With multimodal inputs:

python

from haystack.dataclasses import ChatMessage, ImageContent
from haystack_integrations.components.generators.aimlapi import AIMLAPIChatGenerator

# Use a multimodal model
llm = AIMLAPIChatGenerator(model="openai/gpt-4o")

image = ImageContent.from_file_path("apple.jpg", detail="low")
user_message = ChatMessage.from_user(content_parts=[
    "What does the image show?
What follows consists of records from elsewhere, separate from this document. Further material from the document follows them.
theorem execMr4Poll_upd (ch : Nat) (level : Nat) (s : State) {W P : Nat} (hm : (subMask 0x100000000000000000001 W && subMask 0x100002 P) = true) :
    NextUpd W P s (execMr4Poll ch level s) := by
  refine NextUpd.mono (w := 0x100000000000000000001) (p := 0x100002) ?_ hm
  unfold execMr4Poll
  repeat' first
    | (with_reducible exact Upd.refl _)
    | with_reducible assumption
    | (extract_lets +onlyGivenNames z; refine Upd.cutU (z := z) ?_ (fun hz => ?_); subst z; rotate_left; clear_value z; all_goals have z := trivial)
    | (extract_lets +onlyGivenNames z; refine Upd.cutU (z := z.1) ?_ (fun hz => ?_); subst z; rotate_left; clear_value z; all_goals have z := trivial)
    | (extract_lets +onlyGivenNames z; refine NextUpd.cutU (z := z) ?_ (fun hz => ?_); subst z; rotate_left; clear_value z; all_goals have z := trivial)
    | (extract_lets +onlyGivenNames z; refine NextUpd.cutU (z := z.1) ?_ (fun hz => ?_); subst z; rotate_left; clear_value z; all_goals have z := trivial)
    | (extract_lets +onlyGivenNames z; clear_value z; have z := trivial)
    | (with_reducible apply NextUpd.next)
    | (with_reducible apply NextUpd.ite)
    | (with_reducible apply Upd.ite)
    | (with_reducible apply State.memEvent_upd; decide)
    | (with_reducible apply Upd.set; decide)
    | (with_reducible apply Upd.fst; assumption)
    | simp (disch := decide) only [Upd.mk1_iff, Upd.out_iff]
    | split

theorem execRefresh_upd (ch : Nat) (s : State) {W P : Nat} (hm : (subMask 0x100000000000000000000 W && subMask 0x0 P) = true) :
    NextUpd W P s (execRefresh ch s) := by
  refine NextUpd.mono (w := 0x100000000000000000000) (p := 0x0) ?_ hm
  unfold execRefresh
  repeat' first
    | (with_reducible exact Upd.refl _)
    | with_reducible assumption
    | (extract_lets +onlyGivenNames z; refine Upd.cutU (z := z) ?_ (fun hz => ?_); subst z; rotate_left; clear_value z; all_goals have z := trivial)
    | (extract_lets +onlyGivenNames z; refine Upd.cutU (z := z.1) ?_ (fun hz => ?_); subst z; rotate_left; clear_value z; all_goals have z := trivial)
    | (extract_lets +onlyGivenNames z; refine NextUpd.cutU (z := z) ?_ (fun hz => ?_); subst z; rotate_left; clear_value z; all_goals have z := trivial)
    | (extract_lets +onlyGivenNames z; refine NextUpd.cutU (z := z.1) ?_ (fun hz => ?_); subst z; rotate_left; clear_value z; all_goals have z := trivial)
    | (extract_lets +onlyGivenNames z; clear_value z; have z := trivial)
    | (with_reducible apply NextUpd.next)
    | (with_reducible apply NextUpd.ite)
    | (with_reducible apply Upd.ite)
    | (with_reducible apply Upd.inc; decide)
    | (with_reducible apply Upd.fst; assumption)
    | simp (disch := decide) only [Upd.mk1_iff]
    | split

theorem execWriteLinkPoll_upd (ch : Nat) (n : Nat) (s : State) {W P : Nat} (hm : (subMask 0x100000000000000000000 W && subMask 0x0 P) = true) :
    NextUpd W P s (execWriteLinkPoll ch n s) := by
  refine NextUpd.mono (w := 0x100000000000000000000) (p := 0x0) ?_ hm
  unfold execWriteLinkPoll
  repeat' first
    | (with_reducible exact Upd.refl _)
    | with_reducible assumption
    | (extract_lets +onlyGivenNames z; refine Upd.cutU (z := z) ?_ (fun hz => ?_); subst z; rotate_left; clear_value z; all_goals have z := trivial)
    | (extract_lets +onlyGivenNames z; refine Upd.cutU (z := z.1) ?_ (fun hz => ?_); subst z; rotate_left; clear_value z; all_goals have z := trivial)
    | (extract_lets +onlyGivenNames z; refine NextUpd.cutU (z := z) ?_ (fun hz => ?_); subst z; rotate_left; clear_value z; all_goals have z := trivial)
    | (extract_lets +onlyGivenNames z; refine NextUpd.cutU (z := z.1) ?_ (fun hz => ?_); subst z; rotate_left; clear_value z; all_goals have z := trivial)
    | (extract_lets +onlyGivenNames z; clear_value z; have z := trivial)
    | (with_reducible apply NextUpd.next)
    | (with_reducible apply NextUpd.ite)
    | (with_reducible apply Upd.ite)
    | (with_reducible apply Upd.add; decide)
    | (with_reducible apply Upd.fst; assumption)
    | simp (disch := decide) only [Upd.mk1_iff]
    | split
Max 5 words.",
    image
])

response = llm.run([user_message])["replies"][0].text
print(response)

>>> Red apple on straw.

In a Pipeline

python

from haystack.components.builders import ChatPromptBuilder
from haystack_integrations.components.generators.aimlapi import AIMLAPIChatGenerator
from haystack.dataclasses import ChatMessage
from haystack import Pipeline

# No parameter init, we don't use any runtime template variables
prompt_builder = ChatPromptBuilder()
llm = AIMLAPIChatGenerator()

pipe = Pipeline()
pipe.add_component("prompt_builder", prompt_builder)
pipe.add_component("llm", llm)
pipe.connect("prompt_builder.prompt", "llm.messages")

location = "Berlin"
messages = [
    ChatMessage.from_system("Always respond in German even if some input data is in other languages."),
    ChatMessage.from_user("Tell me about {{location}}")
]
pipe.run(data={"prompt_builder": {"template_variables": {"location": location}, "template": messages}})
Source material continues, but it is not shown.